TASK PROMPT
From the line containing "samples := List.replicate" down to the line containing "running false w" in the records below, reproduce every line exactly, ends included, and omit all others.

[Saved entries]
++++
-- ==== Sys2Proof/Machine/Ports.lean ====
section
/-! DEFINITION. The serial forms at the ports, read into the commands that they stand for and written from the state: the
highways (R48), the radio link (R64, R67) and the control lines (R176, R177). -/

namespace Sys2Proof.Machine

/-! ### Highways -/

/-- The octet that a highway's received bits of one sample time carry at a position: bits 8p to 8p + 7, most significant
bit first (R48). -/
def receivedOctet (bits : List Bool) (position : Nat) : Octet :=
  BitVec.ofNat 8 (Speech.bitsValue ((bits.drop (8 * position)).take 8))

/-- The octets received on the 128 timeslots in one sample time, from the bits that the two highways' receive data inputs
carry in it, counted from the frame sync: timeslot t at its position on its highway (R48). -/
def receivedOctets (highway0 highway1 : List Bool) : Vector Octet 128 :=
  Vector.ofFn fun t => receivedOctet (if slotHighway t = 0 then highway0 else highway1) (slotPosition t)

/-- The FRAME_SYNC that ends a sample time in which the two highways carried these bits (R48, R49). -/
def frameSyncOf (highway0 highway1 : List Bool) : Instr := .frameSync (receivedOctets highway0 highway1)

/-! ### Radio link -/

/-- The levels of transmit data and transmit record-start at the present core clock: the bit of the record being sent, two
core clocks each from its taking; both low between records, before READY (R64), and from the very core clock of a restart,
where R79 waits for the next transmit clock (both DESIGN CHOICE, unsafe: notes/assumptions/10.md). -/
def State.transmitLevels (s : State) : Bool × Bool :=
  match s.isReady, s.sending with
  | true, some (r, ends) => (recordBits r).getD ((s.clock + recordClocks r - ends) / 2) (false, false)
  | _, _ => (false, false)

/-- What the receiver holds between two receive clocks: the level of record-start at the bit before, and the bits of the
record under way, oldest first, if one is (R64, R67). -/
structure Receiver where
  started : Bool
  bits    : Option (List Bool)
  deriving DecidableEq, Repr

/-- The receiver at READY: no record under way, and no low level of record-start sampled yet, so that the first record begins
at a rise (R64; DEDUCED, unsafe for a level high at READY: notes/assumptions/13.md). Before READY its inputs are ignored. -/
def Receiver.atReady : Receiver := { started := true, bits := none }

/-- The receiver after a restart: a record being received is abandoned without a count, and the next rising record-start
is waited for (R79). -/
def Receiver.afterRestart (r : Receiver) : Receiver := { r with bits := none }

/-- Whether the whole octets of a record reach the length at which it ends of itself: its implied length, or 88 octets
(R67). -/
def recordFull (octets : List Octet) : Bool :=
  match octets with
  | [] => false
  | o0 :: _ => decide ((impliedLength o0).getD 88 ≤ octets.length)

/-- One receive clock with the sampled levels of data and record-start, and the commands it stands for. A high level after
a low one begins a record, and the record under way, which is short or has no implied length, ends at that bit; a level
held high begins no other. A bit that completes the last octet ends the record; bits of no record are discarded
(R64, R67). -/
def Receiver.clock (r : Receiver) (bit start : Bool) : Receiver × List Instr :=
  if start && !r.started then
    ({ started := start, bits := some [bit] },
      match r.bits with
      | some bits => [.recordArrival (Speech.packOctets bits), .recordStart]
      | none => [.recordStart])
  else
    match r.bits with
    | none => ({ r with started := start }, [])
    | some bits =>
      let octets := Speech.packOctets (bits ++ [bit])
      if recordFull octets then ({ started := start, bits := none }, [.recordArrival octets])
      else ({ started := start, bits := some (bits ++ [bit]) }, [])

/-- A run of receive clocks, each with the levels of data and record-start, and the commands they stand for in order
(R64). -/
def Receiver.clocks (r : Receiver) : List (Bool × Bool) → Receiver × List Instr
  | [] => (r, [])
  | (bit, start) :: rest =>
    let (r1, first) := r.clock bit start
    let (r2, more) := r1.clocks rest
    (r2, first ++ more)

/-! ### Control lines -/

/-- The command of an exchange on a line in which order-in carried these bits, one per clock while select was low: the
order of the first 48, octet 0 first and each octet most significant bit first, or EARLY_SELECT_RISE where select rises
before the 48th clock (R176, R177). -/
def exchangeCommand (l : Line) (orderIn : List Bool) : Instr :=
  match decodeOrder l (Speech.packOctets (orderIn.take 48)) with
  | some i => i
  | none => .earlySelectRise l

/-- The EXTRA_CLOCK of an exchange with this many clocks while select was low: the 97th sets the flag once, clocks after it
are ignored (R176, R177). -/
def exchangeExtra (l : Line) (clocks : Nat) : List Instr := if 97 ≤ clocks then [.extraClock l] else []

/-- The 48 bits of a reply, in the order of the order's: octet 0 first, each octet most significant bit first (R176). -/
def Reply.bits (r : Reply) : List Bool := Speech.octetsBits r.octets

/-- What a part puts on reply-out at a clock of the latest exchange, numbered from 1: the reply's bits at clocks 49 to 96;
`none`, reply-out released, at every other clock and where no reply was formed (R176). -/
def LineUnit.replyOut (u : LineUnit) (clock : Nat) : Option Bool :=
  match u.reply with
  | some r => if 49 ≤ clock then r.bits[clock - 49]? else none
  | none => none

end Sys2Proof.Machine
end

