-- ==== Sys2Proof/Tests/Slice0.lean ====
section
/-! SUPPORT. Tests of the model against values of the manual, and a witness for the hypotheses of each statement. Every
theorem is about one step at most, on a small state built here. -/

namespace Sys2Proof.Tests

open Sys2Proof Sys2Proof.Machine

section

-- One theorem at a time: many kernel evaluations side by side would each hold a thread.
set_option Elab.async false

/-! ### Small states -/

/-- A READY part, F node 1 and R node 2, in a sample time of cycle value 40. -/
def base : State :=
  { State.reset with
    run := .ready, cycle := 40, time := 1000, clock := 4096000, syncClock := 4096000
    lineF := { LineUnit.reset with node := 1 }, lineR := { LineUnit.reset with node := 2 } }

/-- The fixed half of the worked call of chapter 1: timeslot 70, profile 2. -/
def fixed : FixedHalf :=
  { timeslot := 70, feed := 70, profile := 2, cap := .m24, primingDepth := 2, hangover := 5, quietInterval := 8, lossToMute := 4
    gainToFixed := 256, gainToRadio := 256, quietThreshold := 64 }

/-- The radio half of that call: mode 32 requested, mode 24 active. -/
def radio : RadioHalf := { modeSet := 7, requested := .m32, dtx := true, offset := 0, active := .m24 }

/-- The call right after its entry to ACTIVE. -/
def call : Active := base.entry 21 4100 fixed radio

/-- The part with channel 21 in a lifecycle state and timeslot 70 BOUND to it. -/
def on (l : Life) : State := (base.setLife 21 l).mapSlot 70 fun ts => { ts with entry := .bound 21 }

/-- The part with channel 21 HALF_F. -/
def halfF : State := on (.halfF { tag := 4100, fixed, timer := none, check := none })

/-- The part with channel 21 HALF_R. -/
def halfR : State := base.setLife 21 (.halfR { tag := 4100, radio, timer := none })

/-- The part with the call ACTIVE on channel 21. -/
def active : State := on (.active call)

/-- An order of the F line to this part, for channel 21. -/
def ordF : Order := { line := .F, node := 1, bit7 := false, channel := 21 }

/-- An order of the R line to this part, for channel 21. -/
def ordR : Order := { line := .R, node := 2, bit7 := false, channel := 21 }

/-- The state a command leads to. -/
def after (i : Instr) (s : State) : State :=
  match exec i s with
  | .next t => t
  | _ => s

/-- The result and the data of a line's latest reply. -/
def replyOf (l : Line) (s : State) : Option (Result × BitVec 7 × BitVec 24) :=
  (s.line l).reply.map fun r => (r.result, r.channel, r.data)

/-- A QUIET record for channel 21. -/
def quietOctets (sequence level : Octet) : List Octet := sealRecord [0x80, 21, sequence, level]

/-! ### Well-formedness -/

theorem test_record_of_88_octets : (Instr.recordArrival (List.replicate 88 0)).wellFormed = true := by decide
theorem test_record_of_89_octets_refused : (Instr.recordArrival (List.replicate 89 0)).wellFormed = false := by decide
theorem test_verb_14_is_unknown : (Instr.unknownVerb ordF 0x14).wellFormed = true := by decide
theorem test_verb_13_is_not_unknown : (Instr.unknownVerb ordF 0x13).wellFormed = false := by decide

/-! ### The words of orders, written out from R178 and R182 -/

/-- The order octets with their check appended. -/
def word (o0 o1 o2 o3 o4 : Octet) : List Octet := [o0, o1, o2, o3, o4, Checks.crc8 [o0, o1, o2, o3, o4]]

theorem test_table_spells_no_word : decodeTableWord 48 0x123456 = none := by decide
theorem test_decode_nop : decodeOrder .F (word 0x20 0x15 0 0 0) = some (.nop ordF) := by decide +kernel
theorem test_decode_bind : decodeOrder .F (word 0x21 0x15 0x8C 0x90 0x04) = some (.bind ordF 70 2 4100) := by
  decide +kernel
theorem test_decode_attach : decodeOrder .R (word 0x42 0x15 0xF8 0x10 0x04) = some (.attach ordR 7 3 4100) := by
  decide +kernel
theorem test_decode_release : decodeOrder .R (word 0x43 0x15 0 0 0) = some (.release ordR) := by decide +kernel
theorem test_decode_handover : decodeOrder .R (word 0x44 0x15 0 0 0) = some (.handover ordR) := by decide +kernel
theorem test_decode_check : decodeOrder .F (word 0x25 0x15 0 0 0) = some (.check ordF) := by decide +kernel
theorem test_decode_splice : decodeOrder .F (word 0x26 0x15 0 0 0x45) = some (.splice ordF 69) := by decide +kernel
theorem test_decode_unsplice : decodeOrder .F (word 0x27 0x15 0 0 0) = some (.unsplice ordF) := by decide +kernel
theorem test_decode_stage : decodeOrder .R (word 0x48 0x15 0x06 0xFF 0xD8) = some (.stage ordR .align 0xFFD8) := by
  decide +kernel
theorem test_decode_commit : decodeOrder .F (word 0x29 0x15 0 0 0) = some (.commit ordF) := by decide +kernel
theorem test_decode_cancel : decodeOrder .F (word 0x2A 0x15 0 0 0) = some (.cancel ordF) := by decide +kernel
theorem test_decode_read_channel : decodeOrder .F (word 0x2B 0x15 0 0 0x0C) = some (.readChannel ordF 12) := by
  decide +kernel
theorem test_decode_next_event : decodeOrder .F (word 0x2C 0x15 0 0 0) = some (.nextEvent ordF) := by decide +kernel
theorem test_decode_clear_events : decodeOrder .F (word 0x2D 0x15 0 0x01 0x10) = some (.clearEvents ordF 0x110) := by
  decide +kernel
theorem test_decode_clear_line_events : decodeOrder .F (word 0x2E 0x15 0 0 0x11) = some (.clearLineEvents ordF 0x11) := by
  decide +kernel
theorem test_decode_select_item : decodeOrder .F (word 0x2F 0x15 0 0x02 0x07) = some (.selectItem ordF .line 7) := by
  decide +kernel
theorem test_decode_read_item : decodeOrder .F (word 0x30 0x15 0 0 0) = some (.readItem ordF) := by decide +kernel
theorem test_decode_write_item : decodeOrder .F (word 0x31 0x15 0 0x3F 0xFF) = some (.writeItem ordF 0x3FFF) := by
  decide +kernel
theorem test_decode_engine_out : decodeOrder .F (word 0x32 0x15 0 0 0x02) = some (.engineServiceOut ordF 2) := by
  decide +kernel
theorem test_decode_engine_in : decodeOrder .F (word 0x32 0x15 0 0 0x06) = some (.engineServiceIn ordF 2) := by
  decide +kernel
theorem test_decode_restart : decodeOrder .R (word 0x53 0x15 0 0 0)
    = some (.restart { ordR with node := 2 }) := by decide +kernel
theorem test_decode_unknown : decodeOrder .F (word 0x3F 0x95 0 0 0)
    = some (.unknownVerb { ordF with bit7 := true } 0x1F) := by decide +kernel
theorem test_decode_wrong_check : decodeOrder .F [0x20, 0x15, 0, 0, 0, 0xFF] = some (.orderCrcMismatch .F) := by
  decide +kernel

/-! ### The serial forms (R48, R64, R67, R176) -/

/-- Bits 8p to 8p + 7 of a highway, most significant first, are position p: 45H at position 6 of highway 1 is timeslot 70. -/
theorem test_received_octets :
    (receivedOctets (List.replicate 512 false)
      (List.replicate 48 false ++ [false, true, false, false, false, true, false, true]))[70] = 0x45 := by decide +kernel

/-- What a part sends on highway 0 reads back as the octets its timeslots sent. -/
theorem test_highway_bits_read_back :
    (receivedOctets ((base.mapSlot 3 fun ts => { ts with out := 0xA7 }).highwayBits 0) [])[3] = 0xA7 := by
  decide +kernel

/-- A record's own bits, begun after a low record-start, are one start and one arrival of its octets. -/
theorem test_receiver_takes_a_record :
    ((Receiver.atReady.clocks ((false, false) :: recordBits (quietOctets 9 28))).2)
      = [.recordStart, .recordArrival (quietOctets 9 28)] := by decide +kernel

/-- R64: a record-start held high begins one record; R67: a rise within a record ends that one short. -/
theorem test_receiver_record_start :
    ((Receiver.atReady.clocks [(false, false), (true, true), (true, true), (false, true)]).2) = [.recordStart]
      ∧ ((Receiver.atReady.clocks [(false, false), (true, true), (true, false), (false, true)]).2)
        = [.recordStart, .recordArrival [], .recordStart] := by decide +kernel

/-- R64: transmit data and record-start are low with nothing to send, and high at the first bit of 80H. -/
theorem test_transmit_levels :
    base.transmitLevels = (false, false)
      ∧ ({ base with sending := some (quietOctets 9 28, 4096096) }).transmitLevels = (true, true)
      ∧ ({ base with sending := some (quietOctets 9 28, 4096095) }).transmitLevels = (true, true)
      ∧ ({ base with sending := some (quietOctets 9 28, 4096094) }).transmitLevels = (false, false)
      ∧ ({ State.reset with sending := some (quietOctets 9 28, 96) }).transmitLevels = (false, false) := by decide +kernel

/-- R176: 48 bits in, octet 0 first and most significant bit first; 47 are an order cut short; the 97th clock is extra. -/
theorem test_exchange_bits :
    exchangeCommand .F (Speech.octetsBits (word 0x25 0x15 0 0 0)) = .check ordF
      ∧ exchangeCommand .F ((Speech.octetsBits (word 0x25 0x15 0 0 0)).take 47) = .earlySelectRise .F
      ∧ exchangeExtra .F 96 = [] ∧ exchangeExtra .F 97 = [.extraClock .F] := by decide +kernel

/-- R176: the reply stands on reply-out at clocks 49 to 96; node 1 answered DONE begins 001. -/
theorem test_reply_out :
    ((List.range 99).map (after (.nop ordF) base).lineF.replyOut).take 52
        = List.replicate 49 none ++ [some false, some false, some true]
      ∧ (after (.nop ordF) base).lineF.replyOut 97 = none ∧ base.lineF.replyOut 60 = none := by decide +kernel

/-! ### Arithmetic of the manual -/

/-- R66: the CRC over 31H..39H is 29B1H. -/
theorem test_crc16_of_the_manual :
    Checks.crc16 [0x31, 0x32, 0x33, 0x34, 0x35, 0x36, 0x37, 0x38, 0x39] = 0x29B1 := by decide +kernel

/-- Section 2.9: expansion and the to-radio gain of three samples. -/
theorem test_expand_and_gain :
    ([0x45, 0x52, 0xC3] : List Octet).map (fun o => Speech.gain 320 (Speech.expand o)) = [819, 1439, -739] := by
  decide +kernel

/-- Section 2.9: three samples coded in mode 24. -/
theorem test_encode_three_samples :
    Speech.encodeSamples .m24 ⟨700, 24⟩ [819, 1439, -739]
      = ([false, false, true, false, true, true, true, true, true], ⟨698, 31⟩) := by decide +kernel

/-- Section 2.9: the codes decoded and the samples compressed. -/
theorem test_decode_and_compress :
    (Speech.decodeSamples .m24 3 ⟨700, 24⟩ [false, false, true, false, true, true, true, true, true]).map Speech.compress
      = [0x49, 0x50, 0x46] := by decide +kernel

/-- Section 2.10: the first two samples of a concealment block for c = 1, 3, 4 and 5 with L = 4. -/
theorem test_concealment_blocks :
    [1, 3, 4].map (fun c => Speech.concealment c 4 [796, -739]) = [[597, -554], [149, -139], [75, -69]]
      ∧ (Speech.concealment 5 4 [796, -739]).head? = some 0 := by decide +kernel

/-- Section 2.11: the first four comfort samples at level 20, and the register after them. -/
theorem test_comfort_samples : Speech.comfortSamples 20 4 0x4C31 = ([-43, 2, -23, -35], 0x1243) := by decide +kernel

/-- Section 2.12: the activity and the quiet level of two frames. -/
theorem test_activity_and_quiet_level :
    Speech.activity (List.replicate 80 100 ++ List.replicate 80 (-100)) = 100 ∧ Speech.quietLevel 100 = 28
      ∧ Speech.activity (List.replicate 80 5 ++ List.replicate 80 (-6)) = 5 ∧ Speech.quietLevel 5 = 0 := by
  decide +kernel

/-- The line before section 2.4: a magnitude is taken before its sign, −4 and not −5. -/
theorem test_difference_before_sign : Speech.difference true 0 9 = -4 := by decide

/-! ### One step of each command -/

/-- The state with the octet `o` on every incoming timeslot: the operand of a frame sync. -/
def incoming (o : Octet) : Vector Octet 128 := Vector.replicate 128 o

/-- The call with its uplink in PLAYING or COMFORT, the window of sequence 7 in a state. -/
def running (comfort : Bool) (w : WindowState) : Active :=
  { call with up := { call.up with instant := 1000, stream := .running comfort 7 { deadline := 1152, state := w } } }

/-- The call at its downlink boundary, every sample of its ring at one level. -/
def boundary (level : Int) : Active :=
  { call with down := { call.down with boundary := some 1000, ring := List.replicate 320 level } }

/-- A SPEECH frame of 60 zero octets in mode 24. -/
def speech (sequence : BitVec 8) : SpeechFrame :=
  { sequence, mode := .m24, predictor := 0, stepIndex := 8, payload := List.replicate 60 0 }

/-- A DECODE job of channel 21. -/
def decodeJob : Job := { channel := 21, deadline := 1080, work := .decode (speech 7), discard := false }

/-- A boundary ENCODE of channel 21. -/
def encodeWork : EncodeWork :=
  { source := .boundary, mode := .m24, samples := List.replicate 160 0, sequence := 5 }

/-- An ENCODE job of channel 21. -/
def encodeJob : Job := { channel := 21, deadline := 1000, work := .encode encodeWork ⟨0, 8⟩, discard := false }

/-- Two ACTIVE channels spliced: 21 on timeslot 70 with its window in a state, 3 on timeslot 71. -/
def spliced (w : WindowState) : State :=
  ((on (.active { running false w with partner := some 3, down := call.down.spliced })).setLife 3
    (.active { call with
      partner := some 21, fixed := { fixed with timeslot := 71, feed := 71 }, down := call.down.spliced })).mapSlot 71 fun ts =>
    { ts with entry := .bound 3 }

/-- The part with a row latched to channel 21. -/
def withRow (s : State) (l : Line) (slots : List (Item × BitVec 16)) (pending : Bool) : State :=
  s.mapLine l fun u => { u with row := { latched := some 21, slots, pending } }

/-- Profile 2 VALID with the values of the worked call. -/
def withProfile (s : State) : State :=
  { s with profiles := s.profiles.set 2 { Profile.reset with cap := 2, state := .valid } }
++++
WRITTEN ANSWER
  { source := .boundary, mode := .m24, samples := List.replicate 160 0, sequence := 5 }

/-- An ENCODE job of channel 21. -/
def encodeJob : Job := { channel := 21, deadline := 1000, work := .encode encodeWork ⟨0, 8⟩, discard := false }

/-- Two ACTIVE channels spliced: 21 on timeslot 70 with its window in a state, 3 on timeslot 71. -/
def spliced (w : WindowState) : State :=
  ((on (.active { running false w with partner := some 3, down := call.down.spliced })).setLife 3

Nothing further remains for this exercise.